GIST develops protective layer for catalysts 

A team of researchers led by Professor Jaeyoung Lee of Gwangju Institute of Science and Technology, Korea created a protection layer for Ni–Fe catalyst that can increase their life and performance.

Electrical energy generated using renewable energy sources, such as solar panels or wind energy, is used to drive a water-splitting reaction in an electrochemical cell to produce hydrogen and oxygen. However, this reaction requires the use of expensive catalysts, which increases the cost of green hydrogen, making it unviable. Using nickel–iron (Ni–Fe) catalysts at the anode is a possible solution, but these catalysts tend to corrode and get deactivated due to the oxygen released at the anode of the water-splitting cell.

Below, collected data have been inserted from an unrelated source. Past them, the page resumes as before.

/-- A round starts (R393). -/
def hallCapRound (s : Chip) : Chip :=
  let s := clearSent s
  let n := s.hall / capPeriod
  if capMember s && !(s.net.cap.open_ && s.net.cap.round == n) then
    let c : CapRound := { round := n, start := n * capPeriod, open_ := true, last := s.net.cap.last }
    let s := { s with energy := { s.energy with allocNext := none } }
    reportWhenReady (s.modNet fun x => { x with cap := c })
  else s

def execHallCapRound (s : State) : Host.Outcome State Fault Refusal := .next (s.on hallCapRound)

def capReportDeadline (s : Chip) : Chip :=
  let s := clearSent s
  let c := s.net.cap
  if capMember s && c.open_ && !c.sent && decide (c.start + capReportBy ≤ s.hall) then reportUp s else s

def execCapReportDeadline (s : State) : Host.Outcome State Fault Refusal := .next (s.on capReportDeadline)

/-- A child pair's report (R169, R393). -/
def takeCapReport (f : Frame) (s : Chip) : Chip :=
  let c := f.src.toNat % 2 ^ 10 / 2
  if !capMember s || !(childPairs s).contains c then s
  else
    let r := (c, field f.payload 4 4, field f.payload 8 4)
    let put : List (Nat × Nat × Nat) → List (Nat × Nat × Nat) := fun l => r :: l.filter fun x => x.1 != c
    let now := field f.payload 0 4 == roundField s
    reportWhenReady (s.modNet fun n =>
      { n with cap := { n.cap with last := put n.cap.last, reports := if now then put n.cap.reports else n.cap.reports } })

def execCapReport (p : Fin 4) (f : Frame) (s : State) : Host.Outcome State Fault Refusal :=
  .next (s.on (onFrame 0x22 p f (onRouted p f (takeCapReport f))))

/-- An allocation of the round, in time, is split on receipt (R393). -/
def takeCapAlloc (f : Frame) (s : Chip) : Chip :=
  let c := s.net.cap
  if capMember s && c.open_ && field f.payload 0 4 == roundField s && decide (s.hall < c.start + capAllocBy) then
    splitHere (field f.payload 4 4) s
  else s

def execCapAlloc (p : Fin 4) (f : Frame) (s : State) : Host.Outcome State Fault Refusal :=
  .next (s.on (onFrame 0x23 p f (onRouted p f (takeCapAlloc f))))

/-- HALL_LIVE changes, with its event (R175). -/
def setHallLive (on : Bool) (s : Chip) : Chip :=
  let was := s.energy.hallLive
  energyEvent { s with energy := { s.energy with hallLive := on } } (on != was) 5 0xFF

/-- At the round's start plus 2 ms its allocation applies, or counts as not received (R168, R169, R393). -/
def capAllocApply (s : Chip) : Chip :=
  let c := s.net.cap
  if capMember s && c.open_ && !c.settled && decide (c.start + capAllocBy ≤ s.hall) then
    let s := s.modNet fun n => { n with cap := { n.cap with settled := true } }
    match s.energy.allocNext with
    | some a =>
      let s := { s with energy := { s.energy with hallAlloc := a.1, allocNext := none, roundsMissed := 0 } }
      setLive (setHallLive true s) 0x0504 false
    | none => { s with energy := { s.energy with roundsMissed := min 1000000 (s.energy.roundsMissed + 1) } }
  else s

def execCapAllocApply (s : State) : Host.Outcome State Fault Refusal := .next (s.on capAllocApply)

/-- Three rounds without an allocation (R169). -/
def hallCapLost (s : Chip) : Chip :=
  if capMember s && decide (3 ≤ s.energy.roundsMissed) then
    let back := s.img.caps.hallCapFallback
    let s := { s with energy := { s.energy with hallAlloc := if back = 0 then s.energy.hallAlloc else back } }
    evalFault (setHallLive false s) 0x0504 true
  else s

def execHallCapLost (s : State) : Host.Outcome State Fault Refusal := .next (s.on hallCapLost)

/-- CAP_SET (R164, R173): a setpoint of the energy class (R27, R29, R170). -/
def bodyCapSet : Body := fun rq r s =>
  let scope := arg rq 0 1
  let cap := arg rq 4 4
  if 1 < scope then (.bare .badParam, s)
  else if !capInRange cap then (.bare .outOfRange, s)
  else if scope == 0 then
    (.reply .ok (le 4 (energyWord s)), queueEnergy s (.cap false cap r))
  else if !isRoot s then (.bare .denied, s)
  else
    (.reply .ok (le 4 (energyWord s)), queueEnergy s (.cap true cap r))

def execCapSet (rq : Request) (s : State) : Host.Outcome State Fault Refusal :=
  .next (s.on (serve 0x0402 { lenLo := 8, lenHi := 8, activeOnly := true, queue := 3 } bodyCapSet rq))

end Sys2Proof.Machine
end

According to Prof. Lee, “The major deactivation route for Ni–Fe catalysts is the dissolution of Fe at the oxygen emitting anode of the water-splitting cell. So, we developed an Ni–Fe-based catalyst with a tetraphenylporphyrin (TPP) protection layer. The TPP layer was able to minimize the dissolution of Fe during the oxygen evolution reaction and thus, increase the life and performance of the catalyst.” Their research was made available online on October 23, 2022, and was published in Volume 61 Issue 51 of Angewandte Chemie on December 19, 2022.

The research team found that the TPP layer was able to shield the Ni–Fe catalyst by creating a non-polar region around the catalyst, which significantly slowed down and reduced the dissolution of the unstable Fe atoms in the catalyst. The TPP protection layer was also seen to increase the redeposition of Fe atoms back on to the catalyst. These two effects combined to increase the life of the Ni–Fe catalyst. The researchers found that the TPP protected Ni–Fe catalyst was able to sustain high hydrogen production for prolonged periods.

“Water-splitting offers a solution to meet the Paris Climate Agreement goal of being carbon neutral by 2050, since water electrolysis doesn’t emit the carbon dioxide while producing hydrogen. But the price of hydrogen production using water electrolysis is still too high. This research can help us reduce the costs by using inexpensive, non-noble materials like Ni and Fe with a protection layer. This can lead us to a more sustainable future for all of us,” concluded Prof. Lee.